DESCRIPTION
Background
The SARS-CoV-2 has been wreaking havoc for three years,which has made humanity lost too much. Many people have lost their jobs, some have developed depressive symptoms because of it, and some children have lost their sheltered families, even some elderly people have died from being neglect or starvation in their homes[1].
Figure1. A white flag 2021 with words to honor loved ones is seen on a lawn near the Washington Monument in Washington, DC, Sept. 17,2021. Photo by Xinhua News Agency reporter Jie Liu
Just when we thought the fog of the epidemic was finally lifting, the SARS-CoV-2 was always able to mutate new variants that would elude the human immune system. To date, there have been hundreds of variants of the SARS-CoV-2[2].
Figure2. The evolutionary tree of SARS-CoV-2 and representative common coronavirus strains that infect humans.
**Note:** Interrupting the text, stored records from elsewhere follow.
-- ==== Sys2Proof/Machine/EthRows.lean ====
section
/-! DEFINITION. The Ethernet switch, gPTP, IPv4 and the CAN tunnel (spec/14): forwarding, ARP and echo answers, addresses, AVTPDUs, the
registers of the Ethernet part of the block. -/

namespace Sys2Proof.Machine

open Sys2Proof

/-! ## Frames -/

/-- An Ethernet frame without its FCS: addresses as MAC_ADDR holds them (first byte lowest), the tag's TCI, and what follows from the
EtherType on. -/
structure EthFrame where
  dst  : Nat
  src  : Nat
  tag  : Option Nat
  rest : List Byte
  deriving DecidableEq, Repr

def parseEth (p : List Byte) : EthFrame :=
  if ofBe (slice p 12 2) = 0x8100 then { dst := ofLe (slice p 0 6), src := ofLe (slice p 6 6), tag := some (ofBe (slice p 14 2)), rest := p.drop 16 }
  else { dst := ofLe (slice p 0 6), src := ofLe (slice p 6 6), tag := none, rest := p.drop 12 }

def EthFrame.bytes (f : EthFrame) : List Byte :=
  le 6 f.dst ++ le 6 f.src ++ (match f.tag with
    | some t => be 2 0x8100 ++ be 2 t
    | none => []) ++ f.rest

/-- PCP and VID of a frame (R376, R377). -/
def EthFrame.pcp (f : EthFrame) : Nat := (f.tag.getD 0) / 2 ^ 13 % 8
def EthFrame.vid (f : EthFrame) : Nat := (f.tag.getD 0) % 4096

def EthFrame.etherType (f : EthFrame) : Nat := ofBe (f.rest.take 2)
def EthFrame.payload (f : EthFrame) : List Byte := f.rest.drop 2

def broadcast : Nat := 2 ^ 48 - 1

/-- A link-local group address (R374). -/
def linkLocal (a : Nat) : Bool := a % 2 ^ 40 == 0x0000C28001 && decide (a / 2 ^ 40 < 16)

/-- Does the switch run: its island, its domain, the PHYs ungated, the island on its PLL (R44, R51)? -/
def State.etherRuns (s : State) : Bool :=
  s.pwr.islandUp.get 3 && s.pwr.domains.get 5 && s.clk.settled && s.clk.onPll.get 3

/-- May a frame leave on a port? -/
def State.portOpen (s : State) (p : SwPort) : Bool :=
  match p.1 with
  | 0 => true
  | 1 => decide ((s.port 0).link = .up) || decide ((s.port 0).link = .requested)
  | _ => decide ((s.port 1).link = .up) || decide ((s.port 1).link = .requested)

/-! ## Forwarding -/

/-- Is the MAC table full (R375)? -/
def Eth.macFull (e : Eth) : Bool := decide (256 ≤ e.macs.length)

/-- The source address of a valid frame is learned (R374, R375). -/
def Eth.learn (e : Eth) (a port now : Nat) : Eth :=
  if a = Config.macAddress ∨ a % 2 = 1 then e
  else if e.macs.any (fun m => m.addr == a) then
    { e with macs := e.macs.map fun m => if m.addr = a then { m with port := port, at_ := now } else m }
  else if e.macFull then e
  else { e with macs := e.macs ++ [{ addr := a, port := port, at_ := now }] }

/-- The port an address is known on. -/
def Eth.known (e : Eth) (a : Nat) : Option Nat :=
  if a = Config.macAddress then some 0 else (e.macs.find? fun m => m.addr == a).map fun m => m.port

/-- The ports a frame goes to, and the frame as each sends it (R374, R376): none for a link-local group address; a tag keeps its PCP and DEI. -/
def Eth.route (e : Eth) (ing : SwPort) (f : EthFrame) : List (SwPort × EthFrame) :=
  if linkLocal f.dst then [] else
  let others := (List.finRange 3).filter fun p => decide (p ≠ ing)
  let dests := if f.dst % 2 = 1 then others
    else match e.known f.dst with
      | some k => others.filter fun p => p.1 == k
      | none => others
  if !e.vlanEn then dests.map fun p => (p, f)
  else
    let vid := if f.vid = 0 then (e.pvid.get ing) % 4096 else f.vid
    match e.vlanEntry vid with
    | none => []
    | some v =>
      if !bit v (12 + ing.1) then []
      else (dests.filter fun p => bit v (12 + p.1)).map fun p =>
        (p, { f with tag := if bit v (15 + p.1) then none else some (vid + 2 ^ 12 * ((f.tag.getD 0) / 2 ^ 12 % 16)) })

/-- The egress queue of a PCP (R377). -/
def pcpQueue (pcp : Nat) : Nat := pcp / 2

/-- Nanoseconds of a frame on a line at 1 Gbit/s, with preamble and gap. -/
def wireNs (len : Nat) : Nat := 8 * (len + 20)

/-- Is there room for a frame (R377): 64 KiB for the port, half of it for one queue? -/
def Egress.room (k : Egress) (q len : Nat) : Bool :=
  let held := fun (l : List EthWait) => (l.map fun w => w.len).sum
  decide (held k.waiting + len ≤ 65536) && decide (held (k.waiting.filter fun w => w.queue == q) + len ≤ 32768)

/-- The frame next in strict priority, queue 3 first, when the line is free (R377). -/
def Egress.next (k : Egress) (ns : Nat) : Option EthWait :=
  if ns < k.freeAt then none
  else ([3, 2, 1, 0].findSome? fun q => k.waiting.find? fun w => w.queue == q)

/-- A frame joins the queue of the PCP it came with, padded to 64 bytes with its FCS, or finds no room, is dropped and counted (R372, R377). -/
def State.egress (s : State) (p : SwPort) (queue : Nat) (f : EthFrame) : State :=
  if !s.portOpen p then s
  else
    let k := s.eth.outs.get p
    let b := f.bytes ++ zeros (60 - f.bytes.length)
    let w : EthWait := { queue := queue, len := b.length + 4, frame := b }
    if !k.room w.queue w.len then s.onEth fun e => { e with egressDrop := e.egressDrop.upd p fun n => satAdd 0xFFFF n 1 }
    else
      let from_ := if k.waiting.isEmpty then max k.freeAt (1000 * s.now) else k.freeAt
      s.onEth fun e => { e with outs := e.outs.put p { waiting := k.waiting ++ [w], freeAt := from_ } }

/-- The frames whose turn has come leave a port, at most `n` of them; `give` takes each. -/
def State.drainPort (give : EthWait → State → State) (p : SwPort) : Nat → State → State
  | 0, s => s
  | n + 1, s =>
    let k := s.eth.outs.get p
    match k.next (1000 * s.now) with
    | none => s
    | some w =>
      let s := s.onEth fun e => { e with outs := e.outs.put p { waiting := k.waiting.erase w, freeAt := k.freeAt + wireNs w.len } }
      State.drainPort give p n (give w s)

/-- P1 and P2 send what their lines take (R372, R377). -/
def State.drainLines (s : State) : State :=
  if !s.etherRuns then s
  else
    s.forEach [(1 : SwPort), 2] fun p s =>
      if !s.portOpen p then s
      else
        s.drainPort (fun w s => s.send (.eth p.1 w.queue w.frame)) p (s.eth.outs.get p).waiting.length

/-- A frame is switched (R374 to R377); one flooded for lack of an entry counts while the table is full (R375). -/
def State.switch (s : State) (ing : SwPort) (f : EthFrame) : State :=
  let l := s.eth.route ing f
  let lacking := f.dst % 2 == 0 && (s.eth.known f.dst).isNone && s.eth.macFull && !l.isEmpty
  let s := if lacking then s.onEth fun e => { e with flooded := satAdd 0xFFFFFFFF e.flooded 1 } else s
  s.forEach l fun x s => s.egress x.1 (pcpQueue f.pcp) x.2

/-- A frame whose length or FCS is wrong (R372). -/
def State.rxError (s : State) (p : SwPort) : State := s.onEth fun e => { e with rxErr := e.rxErr.upd p fun n => satAdd 0xFFFF n 1 }

/-- A frame from P0, padded to 64 bytes, is switched; one above 1 522 is dropped (R372). -/
def State.fromP0 (s : State) (f : EthFrame) : State :=
  if !s.etherRuns then s else if 1518 < f.bytes.length then s.rxError 0 else (s.switch 0 f).drainLines

/-! ## ARP, ICMP -/

/-- The ARP cache of 32 entries takes a pair, newest last (R379). -/
def Eth.arpNote (e : Eth) (ip mac : Nat) : Eth :=
  let l := (e.arp.filter fun x => x.1 != ip) ++ [(ip, mac)]
  { e with arp := l.drop (l.length - 32) }

/-- An ARP packet (RFC 826). -/
def arpPacket (op sha spa tha tpa : Nat) : List Byte :=
  be 2 0x0806 ++ be 2 1 ++ be 2 0x0800 ++ be 1 6 ++ be 1 4 ++ be 2 op ++ le 6 sha ++ be 4 spa ++ le 6 tha ++ be 4 tpa

/-- Another MAC address has the address (R379). -/
def State.ipConflict (s : State) (ip mac : Nat) : State := s.fault .B 3 0x5012 ip (mac / 2 ^ 16 % 2 ^ 32) 0

def Eth.dhcpEn (e : Eth) : Bool := bit e.ctrl 3

/-- The address is removed and discovery starts again (R379). -/
def State.dropAddress (s : State) : State :=
  (s.onEth fun e => { e with ipActive := 0, actMask := 0, actGateway := 0, leaseEnd := 0, leaseHalf := 0 }).send (.dhcp 1)

/-- An ARP packet received on P0 (R379): one from another MAC address that claims the address in use is a conflict, and a DHCP address is
then declined. A sender in the cache is brought up to date, and one that asks for this address enters it (RFC 826). -/
def State.arpReceive (s : State) (f : EthFrame) : State :=
  let p := f.payload
  let ip := s.eth.ipActive
  let op := ofBe (slice p 6 2)
  let sha := ofLe (slice p 8 6)
  let spa := ofBe (slice p 14 4)
  let tpa := ofBe (slice p 24 4)
  if p.length < 28 ∨ ofBe (slice p 0 2) ≠ 1 ∨ ofBe (slice p 2 2) ≠ 0x0800 then s
  else
    let s := s.serviceActive
    let s := if spa ≠ 0 ∧ spa ≠ ip ∧ (tpa = ip ∨ s.eth.arp.any (fun x => x.1 == spa) = true) ∧ ip ≠ 0 then s.onEth fun e => e.arpNote spa sha else s
    if ip = 0 then s
    else if spa = ip ∧ sha ≠ Config.macAddress then
      let s := s.ipConflict ip sha
      if s.eth.dhcpEn then (s.send (.dhcp 4)).dropAddress else s
    else if tpa = ip ∧ op = 1 then
      s.fromP0 { dst := sha, src := Config.macAddress, tag := f.tag, rest := arpPacket 2 Config.macAddress ip sha spa }
    else s

/-- An IPv4 packet received on P0: an echo request is answered; UDP arrives as PACKET_RECEIVE, DHCP as its own rows; anything else is
dropped (R379, R380). -/
def State.ipReceive (s : State) (f : EthFrame) : State :=
  let p := f.payload
  let ip := s.eth.ipActive
  let total := ofBe (slice p 2 2)
  let d := (p.take total).drop 20
  if u8 p 0 ≠ 0x45 ∨ total < 28 ∨ p.length < total ∨ ofBe (slice p 6 2) % 2 ^ 14 ≠ 0 ∨ inetCheck (p.take 20) ≠ 0 ∨ ip = 0 ∨
     ofBe (slice p 16 4) ≠ ip ∨ u8 p 9 ≠ 1 ∨ u8 d 0 ≠ 8 ∨ u8 d 1 ≠ 0 ∨ inetCheck d ≠ 0 ∨ bit s.eth.ctrl 4 = false ∨ 1480 < d.length then s
  else
    let s := s.serviceActive
    let body := zeros 2 ++ zeros 2 ++ d.drop 4
    let icmp := zeros 2 ++ be 2 (inetCheck body) ++ d.drop 4
    s.fromP0 { dst := f.src, src := Config.macAddress, tag := f.tag, rest := be 2 0x0800 ++ ipHeader total 1 ip (ofBe (slice p 12 4)) ++ icmp }

/-- A frame delivered to the service core (R380). -/
def State.toService (s : State) (f : EthFrame) : State :=
  if !s.cmd.serving then s
  else if f.etherType = 0x0806 then s.arpReceive f
  else if f.etherType = 0x0800 then s.ipReceive f
  else s

/-! ## gPTP -/

/-- The correctionField that a relayed Follow_Up carries, in units of 2^-16 ns: the residence time and the upstream path delay are added to it
(R378). The residence time, at most 1 ms, is a free value. -/
def State.relayedCorrection (s : State) (p : PortNo) (f : EthFrame) : Nat :=
  (ofBe (slice f.payload 8 8) + 65536 * (s.port p).pdelay + Config.gptpResidence s.now % 65536000001) % 2 ^ 64

/-- The priority vector of an Announce (IEEE 802.1AS): grandmasterPriority1 to stepsRemoved. The lower is the better. -/
def announceVector (p : List Byte) : Nat := ofBe (slice p 47 16)

/-- Does the frame come in on a VLAN that includes P0 (R376)? -/
def Eth.forP0 (e : Eth) (ing : SwPort) (f : EthFrame) : Bool :=
  !e.vlanEn || match e.vlanEntry (if f.vid = 0 then (e.pvid.get ing) % 4096 else f.vid) with
    | some v => bit v 12 && bit v (12 + ing.1)
    | none => false

/-- A gPTP message of domain 0 on a port (R376, R378): neighbour delay requests are answered; an Announce is kept for the best master clock
algorithm; Sync, Follow_Up and Announce go from the slave port to a master port. -/
def State.ptpReceive (s : State) (p : PortNo) (f : EthFrame) : State :=
  let o : PortNo := ⟨1 - p.1, by omega⟩
  let relays := decide ((s.port p).gptp = 2) && decide ((s.port o).gptp = 1) && s.eth.joined [o.sw]
  if f.etherType ≠ 0x88F7 ∨ u8 f.payload 4 ≠ 0 ∨ s.eth.forP0 p.sw f = false then s
  else
    match u8 f.payload 0 % 16 with
    | 2 => (s.send (.ptp (portNum p) 3 0)).send (.ptp (portNum p) 10 0)
    | 0 => if relays then s.send (.ptp (portNum o) 0 0) else s
    | 8 =>
      let s := if (s.port p).gptp = 2 then s.onClk fun k => { k with validAt := k.validAt.put 5 s.now } else s
      if relays then s.send (.ptp (portNum o) 8 (s.relayedCorrection p f)) else s
    | 11 =>
      let s := s.onPort p fun k => { k with announce := some (announceVector f.payload) }
      if relays then s.send (.ptp (portNum o) 11 0) else s
    | _ => s

/-- P0 hands the service core what its line takes, and the answers go out (R377, R380). -/
def State.drainEth (s : State) : State :=
  if !s.etherRuns then s
  else (s.drainPort (fun w s => s.toService (parseEth w.frame)) 0 (s.eth.outs.get 0).waiting.length).drainLines

/-- Is a received frame whole (R372): 64 to 1 522 bytes with its FCS, and the FCS right? -/
def ethFrameOk (p : List Byte) : Bool :=
  decide (64 ≤ p.length) && decide (p.length ≤ 1522) && decide (ofLe (p.drop (p.length - 4)) = crc32 (p.take (p.length - 4)))

/-- ETH_FRAME_RECEIVE (R372, R374 to R380): a frame with its FCS. -/
def opEthFrameReceive (p : PortNo) (frame : List Byte) (s : State) : State :=
  if !s.etherRuns || !s.portOpen p.sw then s
  else if !ethFrameOk frame then s.rxError p.sw
  else
    let f := parseEth (frame.take (frame.length - 4))
    let s := s.onEth fun e => e.learn f.src (portNum p) s.now
    if linkLocal f.dst then (if f.dst = 0x0E0000C28001 then s.ptpReceive p f else s)
    else (s.switch p.sw f).drainEth

/-- MAC_AGE_OUT (R374). -/
def opMacAgeOut (addr : Nat) (s : State) : State :=
  s.onEth fun e => { e with macs := e.macs.filter fun m => m.addr != addr || decide (s.since m.at_ < 1000000 * e.aging) }

/-- MAC_TABLE_FULL (R375). -/
def opMacTableFull (s : State) : State :=
  let due := match s.eth.fullAt with
    | none => true
    | some t => decide (3600000000 ≤ s.since t)
  if s.eth.macFull && due then
    (s.onEth fun e => { e with flooded := 0, fullAt := some s.now }).record 0x5010 3 s.eth.flooded 0 0
  else s

/-- LINK_UP (R373). -/
def opLinkUp (p : PortNo) (s : State) : State :=
  if s.etherRuns && decide ((s.port p).link = .down) then
    (s.onPort p fun k => { k with link := .up, upAt := s.now, asked := false, gptp := if s.eth.synced then 1 else k.gptp }).record 0x5001 3
      (portNum p) 0 0
  else s

/-- LINK_DOWN (R373). -/
def opLinkDown (p : PortNo) (s : State) : State :=
  let k := s.port p
  if k.link = .up ∨ k.link = .requested then
    (s.onPort p fun k => { k with link := .down, loss := true, gptp := if k.gptp = 2 then 2 else 0, announce := none }).fault .B 3 0x5002 (portNum p) (min 0xFFFFFFFF (s.since k.upAt / 1000000)) 0
  else s

/-- PDELAY_MEASURE (R378): every 1 s on each port, the delay in ns. -/
def opPdelayMeasure (p : PortNo) (ns : Nat) (s : State) : State :=
  if s.etherRuns && s.portOpen p.sw && s.eth.joined [p.sw] && decide (1000000 ≤ s.since (s.port p).pdelayAt) then
    (s.onPort p fun k => { k with pdelay := min 0xFFFF ns, pdelayAt := s.now }).send (.ptp (portNum p) 2 0)
  else s

/-- The port that the best master clock algorithm makes slave (R378): its Announce is the best, and the grandmaster's identity is that of the
vector. The Otcel is never grandmaster. -/
def State.bestMaster (s : State) (p : PortNo) : Option Nat :=
  match (s.port p).announce with
  | none => none
  | some v =>
    match (s.port ⟨1 - p.1, by omega⟩).announce with
    | none => some (v / 2 ^ 16 % 2 ^ 64)
    | some w => if v ≤ w then some (v / 2 ^ 16 % 2 ^ 64) else none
Those coronaviruses could be grouped into 3 clades[2].
They had better disguising which can help them escape the immune response, or even reduce the effect of the vaccine[3]. The epidemic is still spreading around the world because humans can not develop a vaccine as quickly as they can.
Now, although people are returning to normal life, the bigger bad news is that wildlife habitat is being destroyed by climate change. This allows many wildlife habitats to overlap with anthropic zone, which increases the chances of zoonosis. Perhaps in the future, we need to deal with more complex infectious diseases, things will be more complicated then[4]. So are we really ready for the next one? What exactly should we learn from this outbreak?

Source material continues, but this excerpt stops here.